Additionally, or alternatively, the instructions 818 can be
executed in logically and/or virtually separate threads on
processor(s) 812.
[0117] For example, the memory 814 can store instructions 818 that
when executed by the one or more processors 812 cause the one or
more processors 812 to perform any of the operations and/or
functions described herein, including, for example, obtaining an
input image, determining an instance mask, determining one or more
initial polygons, obtaining a feature embedding, determining a
vertex embedding, generating one or more enhanced polygons and/or
any other operation or function described herein.
[0118] According to an aspect of the present disclosure, the
computing system 802 can store or include one or more
machine-learned models 810. As examples, the machine-learned models
810 can be or can otherwise include various machine-learned models
such as, for example, neural networks (e.g., deep neural networks),
support vector machines, decision trees, ensemble models, k-nearest
neighbors models, Bayesian networks, or other types of models
including linear models and/or non-linear models. Example neural
networks include feed-forward neural networks, recurrent neural
networks (e.g., long short-term memory recurrent neural networks),
convolutional neural networks, or other forms of neural
networks.
[0119] In some implementations, the computing system 802 can
receive the one or more machine-learned models 810 from the machine
learning computing system 830 over network 880 and can store the
one or more machine-learned models 810 in the memory 814. The
computing system 802 can then use or otherwise implement the one or
more machine-learned models 810 (e.g., by processor(s) 812). In
particular, the computing system 802 can implement the machine
learned model(s) 810 to generate one or more enhanced polygons for
an object depicted by an input image.
[0120] The machine learning computing system 830 includes one or
more processors 832 and a memory 834. The one or more processors
832 can be any suitable processing device (e.g., a processor core,
a microprocessor, an ASIC, a FPGA, a controller, a microcontroller,
etc.) and can be one processor or a plurality of processors that
are operatively connected. The memory 834 can include one or more
non-transitory computer-readable storage media, such as RAM, ROM,
EEPROM, EPROM, one or more memory devices, flash memory devices,
etc., and combinations thereof.
[0121] The memory 834 can store information that can be accessed by
the one or more processors 832. For instance, the memory 834 (e.g.,
one or more non-transitory computer-readable storage mediums,
memory devices) can store data 836 that can be obtained, received,
accessed, written, manipulated, created, and/or stored. The data
836 can include, for instance, training data, image data, ground
truth data, and/or any other data described herein. In some
implementations, the machine learning computing system 830 can
obtain data from one or more memory device(s) that are remote from
the system 830.
[0122] The memory 834 can also store computer-readable instructions
838 that can be executed by the one or more processors 832. The
instructions 838 can be software written in any suitable
programming language or can be implemented in hardware.

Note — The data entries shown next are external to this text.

-- ==== Sys2Proof/Machine/Boot.lean ====
section
/-!
DEFINITION. The boot ROM (R446): keys, the set that boots, the repair log, self-tests, defaults (R447), the start of firmware or
plain memory (R450), and the key layers (R452).
-/

namespace Sys2Proof.Machine

/-! The set (R438, R439, R446). -/

/-- The kind whose check fails first in a set, or the lower kind of its first untested pair; none when it is consistent. -/
def setFails (s : State) (place : FwKind → ImgPlace) : Option Nat :=
  let bad := fun (k : FwKind) =>
    match imageAt s.caddy k (place k) with
    | none => true
    | some bs => imageCheck s k bs != 0
  match setKinds.find? bad with
  | some k => some (kindCode k)
  | none => untestedPair (setKinds.map fun k => (kindCode k, (imageAt s.caddy k (place k)).getD []))

/-- Torn slots that the ROM reads: a fault record each, and TORN (R441). -/
def reportTorn (s : State) (l : List (FwKind × ImgPlace)) : State :=
  runAll (fun t e =>
    if tornAt t.caddy e.1 e.2 then
      let u := sendFault t (plainFault (hubIsland 8) 0xB 4 (areaOffset e.1 e.2) 0)
      { u with fw := { u.fw with boot := putBit u.fw.boot 5 true } }
    else t) l s

/-- Pointer records that fail their checks are skipped and reported (R442): 127 to a page. -/
def reportPointers (s : State) : State :=
  runAll (fun t x =>
    if x.1.good then t else sendFault t (plainFault (hubIsland 8) 0xB 1 (0x4000000 + x.2 / 127 * 16384 + x.2 % 127 * 128) 0))
    s.caddy.pointers.zipIdx s

/-- Steps 2 to 5: HUB_BOOT with ROOT_OK, OWNER_ENROLLED, SOURCE and FAIL_KIND; the places of the set that boots, if any. -/
def chooseSet (s : State) : State × Option (FwKind → ImgPlace) :=
  let p := curPointer s.caddy
  let s1 := reportTorn (reportPointers s) (setKinds.map fun k => (k, committedPlace p k))
  let first := setFails s (committedPlace p)
  let second := first.bind fun _ => setFails s (lkgPlace p)
  let s2 := if first.isSome then reportTorn s1 (setKinds.map fun k => (k, lkgPlace p k)) else s1
  let source := if first.isNone then 0 else if second.isNone then 1 else 2
  let b := putBit (putBit (putField (putField s2.fw.boot 0 2 source) 6 3 (first.getD 0)) 3 (rootOk s)) 4 (ownerUsable s.caddy.owner)
  ({ s2 with fw := { s2.fw with boot := b } },
    if source = 0 then some (committedPlace p) else if source = 1 then some (lkgPlace p) else none)

/-! Self-tests and DRAM (R180, R191, R227, R459). -/

/-- At a cold power-on: LUs that fail are DEAD, and an MXE that fails is retired. -/
def bootTests (s : State) (deadLus : List (PotIx × LuIx)) (mxeFails : BitVec 32) : State :=
  let s1 := runAll (fun t e => updPot t e.1 fun p => setLu p e.2.toNat { Lu.reset with dead := true }) (deadLus.filter fun e => realLu e.2) s
  runAll (fun t n =>
    if bitAt mxeFails n.toNat && mxeFused t then
      { updPot t n fun p => { p with mxe := { p.mxe with failed := true } } with
        svc := { t.svc with mxeOut := putBit t.svc.mxeOut n.toNat true } }
    else t) (presentPots s) s1

/-- After a warm reset each channel leaves self-refresh with its refresh debt at 0. -/
def leaveSelfRefresh (s : State) : State :=
  { s with pots := s.pots.map fun e =>
      (e.1, { e.2 with scheds := e.2.scheds.map fun c => (c.1, { c.2 with selfRefresh := false, debts := [] }) }) }

/-- Pots whose rails are good come into service. -/
def startPots (s : State) : State :=
  runAll (fun t n => if bitAt t.power.pgPot n.toNat then startCores t n else t) (presentPots s) s

/-! Owner defaults (R447). -/

/-- The fields of a register that a value may break (R13). -/
def fldsOf (win : Window) (base v : Nat) : List Fld :=
  match win with
  | .hub =>
    match base with
    | 0x20 => kindFlds ++ unitFlds (getN v 0 3)
    | 0x28 => svcFlds ++ rateFlds
    | 0x60 => snapFlds
    | 0x1018 => ilFlds
    | 0x3000 => ketFlds
    | 0x4000 => nodeFlds
    | _ => []
  | .pot _ =>
    match base with
    | 0x1000 => timingAFlds
    | 0x1008 => timingBFlds
    | 0x1010 => bksCtlFlds v
    | 0x3000 => lockFlds
    | 0x4000 => lockFlds
    | 0x5000 => lockFlds
    | 0x5020 => sfeCtlFlds
    | 0x7000 => patCtlFlds
    | 0x7020 => patCmdFlds
    | 0x9000 => [⟨2, 20, fun x => x != 0⟩]
    | 0x9800 => [⟨2, 20, fun x => x != 0⟩]
    | 0xA000 => traceFlds
    | 0xA080 => pmcFlds
    | _ => if 0x8040 ≤ base ∧ base < 0x8080 then reqFlds else []

/-- A register that a write can change: RW, RWB or W1C fields; HUB_FW_CTL and HUB_KEY_CTL are shut out. -/
def ownerMayWrite (win : Window) (base : Nat) : Bool :=
  match win with
  | .hub =>
    (hubProtected base && base != 0x10 && base != 0x18) || [0x8, 0x70, 0x88, 0x1030, 0x3010].contains base ||
      (decide (0x10000 ≤ base ∧ base < 0x12000) && decide (base % 0x1000 < 0x400))
  | .pot _ => potProtected base || [0x8, 0x28, 0x8000, 0x3008, 0x4008, 0x5008, 0x3028, 0x4030, 0x7030, 0xA010].contains base

/-- An OWNDEF entry: offset, its upper half, value. -/
structure OwnEntry where
  offset : Nat
  zero : Nat
  value : Nat
  deriving DecidableEq, Repr

def ownEntries (bs : List Byte) : List OwnEntry :=
  let body := (imgBody bs).drop 512
  (upto (body.length / 16)).map fun i => ⟨imgField body (16 * i) 4, imgField body (16 * i + 4) 4, imgField body (16 * i + 8) 8⟩

/-- The entry names a 64-bit register that may be written, with no reserved encoding. -/
def ownEntryOk (e : OwnEntry) : Bool :=
  decide (e.zero = 0 ∧ e.offset < 2 ^ 26 ∧ e.offset % 8 = 0) &&
    (match locate e.offset with
     | some r =>
       decide (r.words = 1) && !r.holding && ownerMayWrite r.win r.base &&
         (fldsOf r.win r.base e.value).all fun f => f.ok (getN e.value f.lo f.len)
     | none => false)

/-- The image's header and signature check, the body's first 512 B are the header's complement, and every entry is good. -/
def ownDefOk (s : State) (bs : List Byte) : Bool :=
  decide (imageCheck s .owndef bs = 0) && decide ((imgBody bs).take 512 = (bs.take 512).map fun b => ~~~b) && (ownEntries bs).all ownEntryOk

/-- The entries are written in order, as the hub core that runs the ROM writes. -/
def ownWrites (s : State) (l : List OwnEntry) : State :=
  runAll (fun t e =>
    match regWrite t (.hubCore 0) e.offset 8 (BitVec.ofNat 64 e.value) with
    | .next u => u
    | _ => t) l s

/-- Step 7: the defaults; OWNDEF_APPLIED. -/
def applyOwnDef (s : State) : State :=
  let pl := (curPointer s.caddy).owndef
  let s1 := reportTorn s [(.owndef, pl)]
  match imageAt s.caddy .owndef pl with
  | none => s1
  | some bs =>
    if ownDefOk s bs then
      ownWrites { s1 with fw := { s1.fw with ownDefImage := bs, boot := putBit s1.fw.boot 2 true } } (ownEntries bs)
    else s1

/-! Key layers (R452). -/

/-- CDI_0 from the device secret and the ROM. -/
def cdi0Of (s : State) : BitVec 512 :=
  BitVec.ofNat 512 (natOfBytes (hmac512 (keyBytes s.fuses.uds) (bytesOfNat 64 Config.romDigest.toNat)))
/-- M: SHA-512 of the four DIGEST fields and the owner key hash. -/
def bootMeasure (s : State) (images : FwKind → List Byte) : List Byte :=
  sha512 ((setKinds.map fun k => imgDigest (images k)).flatten ++ ownerHash s)
def cdi1Of (s : State) (cdi0 : BitVec 512) (images : FwKind → List Byte) : BitVec 512 :=
  BitVec.ofNat 512 (natOfBytes (hmac512 (bytesOfNat 64 cdi0.toNat) (bootMeasure s images)))

/-! Firmware starts (R428, R443, R446, R469, R470). -/

/-- The trip record that KET_TRIPS holds goes to the event log, as RTYPE 2. -/
def logTrip (s : State) : State :=
  if s.ket.toLog && s.power.pgCaddy then
    let f := takeFree s
    let w := s.ket.trips
    let at_ := if bitAt w 18 then 31 * 256 + 17 * 8 + fieldN w 15 3 else fieldN w 5 5 * 256 + fieldN w 10 5 * 8 + fieldN w 15 3
    let r := lineOfBytes (faultBytes f.2 (plainFault (hubIsland 6) 9 2 at_ w.toNat) f.1)
    let u := logCaddyEvent f.2 (sealRecord (putField r 0 8 2) 0)
    { u with ket := { u.ket with toLog := false } }
  else s

/-- The last good CURSOR record of the service log. -/
def lastCheckpoint (s : State) : Option Word64 :=
  ((s.caddy.serviceLog.filter fun r => svcRecordGood r && (recKind r == 1 || recKind r == 2)).getLast?).bind fun r =>
    if recKind r = 1 ∧ (cursorOf (recCursor r)).phase ≠ 0 then some (recCursor r) else none

/-- After a cold power-on a migration that the log shows running is abandoned (R470). -/
def coldMigration (s : State) : State :=
  match lastCheckpoint s with
  | some w => svcEnd (logService s 2 (cursorOf w).src w (~~~w)) 4
  | none => s

/-- After a warm reset a migration resumes from the cursor, or from the last checkpoint where the halves disagree; one in PHASE 3
completes its switch (R469, R470). -/
def warmMigration (s : State) : State :=
  let busy := fun (t : State) => { t with svc := { t.svc with ctl := putBit t.svc.ctl 5 true } }
  if agree s.svc.cursor s.svc.cursorN then
    if migPhase s = 0 then s else if migPhase s = 3 then switchAll (busy s) else busy s
  else
    match lastCheckpoint s with
    | some w => busy (setCursor s (cursorOf w))
    | none => abandonMove s

/-- The running set: hub firmware on its pairs, LEAFMC in every LU, XLAT, BREWFW (step 7). -/
def startFirmware (s : State) (place : FwKind → ImgPlace) (warm : Bool) : State :=
  let images := fun (k : FwKind) => (imageAt s.caddy k (place k)).getD []
  let run := setKinds.map fun k => (kindCode k, images k)
  let s1 := { s with
    hubCores := (upto 4).map fun c => (c, ⟨true, 0, 0⟩)
    fw := { s.fw with
      running := true, activePair := false, run := setKinds.map (fun k => (kindCode k, place k)), runImages := run, bootImages := run
      booted600 := false, cdi1 := cdi1Of s s.fw.cdi0 images, cdi0 := 0 } }
  let s2 := loadRouters (startPots s1)
  let out := (allPots.filter fun n => bitAt s2.svc.mxeOut n.toNat && (potOf s2 n).mxe.failed && !logSays s2.caddy.serviceLog n.toNat 5 6)
  let s3 := runAll (fun t n => logService t 5 n 0 0) out (logTrip s2)
  if warm then warmMigration s3 else coldMigration s3

/-- Plain memory (R450): no core runs firmware, and the HFE completes commands PIM_OFFLINE. -/
def plainMemory (s : State) : State :=
  startPots { s with hfe := { s.hfe with pimOff := true }, fw := { s.fw with running := false } }

/-- The registers stand, with the keys checked and the set chosen, and DRAM is up. -/
def bootReady (s : State) (deadLus : List (PotIx × LuIx)) (mxeFails : BitVec 32) : State × Option (FwKind → ImgPlace) :=
  let warm := s.power.warm
  let c := chooseSet { s with fw := { s.fw with cdi0 := cdi0Of s } }
  let t := if warm then leaveSelfRefresh c.1 else bootTests (installRepairs c.1) deadLus mxeFails
  ({ t with power := { t.power with step := .running }, pins := { t.pins with pulseRun := true } }, c.2)

/-- BOOT_ROM: `deadLus` and `mxeFails` are what the self-tests of a cold power-on find. A default that starts a warm module reset ends
this boot. -/
def execBootRom (deadLus : List (PotIx × LuIx)) (mxeFails : BitVec 32) (s : State) : Result :=
  let b := bootReady s deadLus mxeFails
  whenDo (hubOn s && s.power.step == .bootReady) s
    (match b.2 with
     | some place =>
       let d := applyOwnDef (startPots b.1)
       if d.power.step == .running then startFirmware d place s.power.warm else d
     | none => plainMemory b.1)

end Sys2Proof.Machine
end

Additionally, or alternatively, the instructions 838 can be
executed in logically and/or virtually separate threads on
processor(s) 832.
[0123] For example, the memory 834 can store instructions 838 that
when executed by the one or more processors 832 cause the one or
more processors 832 to perform any of the operations and/or
functions described herein, including, for example, obtaining an
input image, determining an instance mask, determining one or more
initial polygons, obtaining a feature embedding, determining a
vertex embedding, generating one or more enhanced polygons and/or
any other operation or function described herein.
[0124] In some implementations, the machine learning computing
system 830 includes one or more server computing devices. If the
machine learning computing system 830 includes multiple server
computing devices, such server computing devices can operate
according to various computing architectures, including, for
example, sequential computing architectures, parallel computing
architectures, or some combination thereof.
[0125] In addition, or alternatively to the model(s) 810 at the
computing system 802, the machine learning computing system 830 can
include one or more machine-learned models 840. As examples, the
machine-learned models 840 can be or can otherwise include various
machine-learned models such as, for example, neural networks (e.g.,
deep neural networks), support vector machines, decision trees,
ensemble models, k-nearest neighbors models, Bayesian networks, or
other types of models including linear models and/or non-linear
models. Example neural networks include feed-forward neural
networks, recurrent neural networks (e.g., long short-term memory
recurrent neural networks), convolutional neural networks, or other
forms of neural networks.
[0126] As an example, the machine learning computing system 830 can
communicate with the computing system 802 according to a
client-server relationship. For example, the machine learning
computing system 840 can implement the machine-learned models 840
to provide a web service to the computing system 802. For example,
the web service can provide an input image, an instance mask, one
or more initial polygons, a feature embedding, a vertex embedding,
one or more enhanced polygons, etc. in accordance with any
operation or function described herein.
[0127] Thus, machine-learned models 810 can located and used at the
computing system 802 and/or machine-learned models 840 can be
located and used at the machine learning computing system 830.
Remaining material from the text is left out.